YOUR SWINDON YOUR VERDICT: Your Swindon, Your Verdict is the first major survey into what Adver readers really think of the key issues affecting our town. Nearly 900 people of all ages answered questions on the town centre, crime, traffic, the council and a host of other subjects.
In the second of a series of special reports Isabel Field looks at whether Swindon should have a university, what would improve Swindon town centre, where you go to shop and where you go for a night out
IT'S official Swindon residents want a university.
And most people want the campus built in the town centre rather than at Coate.
They are the results of the Your Swindon, Your Verdict vote when people were asked what they thought of the University of Bath plans to come to the town.
Seventy per cent of residents surveyed said Swindon did need a new university campus while 29 per cent said it did not.
Asked where the campus should be built 53 per cent said the town centre but 35 per cent said it should be at Coate.
Twelve per cent of people said it should be elsewhere with suggestions ranging from Wroughton Airfield to the County Ground site.
The survey brings mixed news for the University of Bath, which wants to build at Coate.
"The university is pleased that the survey has shown a high level of support for the new campus amongst local residents," a spokeswoman said.
"The new campus must be at Coate so that it is close to the Great Western Hospital to allow for important links between the hospital and the university's School for Health.
"There is more land in the Coate area to develop the campus than there is in the town centre, and the cost of buying plots of town centre land would be prohibitive for the university."
Jean Saunders, of the Save Coate campaign, was surprised that 35 per cent of people said the university should be at Coate.
"I am amazed it is that high," she said. "I think it is because people don't know the full facts.
"A few people would accept just a university there but it doesn't come as just a university, it comes as a package including 1,800 homes and employment land.

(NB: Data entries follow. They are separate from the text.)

-- ==== Sys2Proof/Laws/Memory.lean ====
section
/-! SUPPORT. The laws of a backing array: what a read gives after each operation, and that every operation keeps the
canonical form. -/

namespace Sys2Proof.Machine

@[simp] theorem Memory.read_nil (i : Nat) : Memory.read [] i = none := rfl

theorem Memory.read_cons (j : Nat) (v : Sample) (rest : Memory) (i : Nat) :
    Memory.read ((j, v) :: rest) i = if i = j then some v else Memory.read rest i := rfl

/-- Everything a write can do: the slot written reads as the value, every other slot as before. -/
theorem Memory.read_write (m : Memory) (i k : Nat) (v : Sample) :
    (m.write i v).read k = if k = i then some v else m.read k := by
  induction m with
  | nil => rfl
  | cons p rest ih =>
    obtain ⟨j, u⟩ := p
    unfold Memory.write
    split
    · rfl
    · split
      · next _ h => subst h; simp only [Memory.read_cons]; split <;> rfl
      · next h => simp only [Memory.read_cons, ih]; split <;> split <;> first | rfl | omega

@[simp] theorem Memory.read_write_same (m : Memory) (i : Nat) (v : Sample) :
    (m.write i v).read i = some v := by simp [Memory.read_write]

theorem Memory.read_write_other (m : Memory) (i k : Nat) (v : Sample) (h : k ≠ i) :
    (m.write i v).read k = m.read k := by simp [Memory.read_write, h]

theorem Memory.wfFrom_cons (lo j : Nat) (v : Sample) (rest : Memory) :
    Memory.wfFrom lo ((j, v) :: rest) = true ↔
      lo ≤ j ∧ j < Config.capacity ∧ Memory.wfFrom (j + 1) rest = true := by
  simp [Memory.wfFrom, and_assoc]

theorem Memory.wfFrom_write (m : Memory) (lo i : Nat) (v : Sample) (hm : Memory.wfFrom lo m = true)
    (hlo : lo ≤ i) (hi : i < Config.capacity) : Memory.wfFrom lo (m.write i v) = true := by
  induction m generalizing lo with
  | nil => simp [Memory.write, Memory.wfFrom, hlo, hi]
  | cons p rest ih =>
    obtain ⟨j, u⟩ := p
    obtain ⟨h1, h2, h3⟩ := (Memory.wfFrom_cons ..).1 hm
    unfold Memory.write
    split
    · next h => exact (Memory.wfFrom_cons ..).2 ⟨hlo, hi, (Memory.wfFrom_cons ..).2 ⟨h, h2, h3⟩⟩
    · split
      · next h => subst h; exact (Memory.wfFrom_cons ..).2 ⟨hlo, hi, h3⟩
      · next h h' => exact (Memory.wfFrom_cons ..).2 ⟨h1, h2, ih _ h3 (by omega)⟩

/-- A write inside the array keeps the canonical form. -/
theorem Memory.wf_write (m : Memory) (i : Nat) (v : Sample) (hm : m.wf = true) (hi : i < Config.capacity) :
    (m.write i v).wf = true :=
  Memory.wfFrom_write m 0 i v hm (Nat.zero_le i) hi

theorem Memory.read_fillFrom (n lo i : Nat) (v : Sample) :
    (Memory.fillFrom n lo v).read i = if lo ≤ i ∧ i < lo + n then some v else none := by
  induction n generalizing lo with
  | zero => simp only [Memory.fillFrom, Memory.read_nil]; split <;> first | rfl | omega
  | succ n ih =>
    simp only [Memory.fillFrom, Memory.read_cons, ih]
    split <;> split <;> first | rfl | omega | (split <;> first | rfl | omega)

/-- Everything a fill does: each of the 512 slots holds the value, and there is no other slot. -/
theorem Memory.read_filled (v : Sample) (i : Nat) :
    (Memory.filled v).read i = if i < 512 then some v else none := by
  simp [Memory.filled, Memory.read_fillFrom, Config.capacity]

theorem Memory.wfFrom_fillFrom (n lo : Nat) (v : Sample) (h : lo + n ≤ Config.capacity) :
    Memory.wfFrom lo (Memory.fillFrom n lo v) = true := by
  induction n generalizing lo with
  | zero => rfl
  | succ n ih => exact (Memory.wfFrom_cons ..).2 ⟨Nat.le_refl lo, by omega, ih (lo + 1) (by omega)⟩

/-- A fill has the canonical form. -/
theorem Memory.wf_filled (v : Sample) : (Memory.filled v).wf = true :=
  Memory.wfFrom_fillFrom Config.capacity 0 v (by decide)

/-- The empty array, which every queue has at reset, has the canonical form. -/
@[simp] theorem Memory.wf_nil : Memory.wf [] = true := rfl

theorem Memory.read_of_wfFrom (m : Memory) (lo i : Nat) (hm : Memory.wfFrom lo m = true)
    (hi : i < lo ∨ Config.capacity ≤ i) : m.read i = none := by
  induction m generalizing lo with
  | nil => rfl
  | cons p rest ih =>
    obtain ⟨j, u⟩ := p
    obtain ⟨h1, h2, h3⟩ := (Memory.wfFrom_cons ..).1 hm
    rw [Memory.read_cons, if_neg (by omega)]
    exact ih (j + 1) h3 (by omega)

end Sys2Proof.Machine
end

"We find it so easy to collect signatures I've only come across two people who won't sign the petition against it."
Swindon Civic Trust, which tomorrow publishes a report detailing how the university could be built in the town centre, welcomed the support for the university.
"I don't think anybody would disagree that it is such a necessary thing to happen for the future of the town, said Alan Haywood from the trust.
"This is the best opportunity we have got for a generation."
The trust's own survey, published in November, said 83 per cent of people backed the campus being in the town centre.
Mr Haywood put the difference between that figure and the Your Swindon, Your Verdict result of 53 per cent support for a town centre campus down to the way the two surveys were carried out.
"We had an exhibition to show people what could be achieved in the town centre not just asking the question," he said.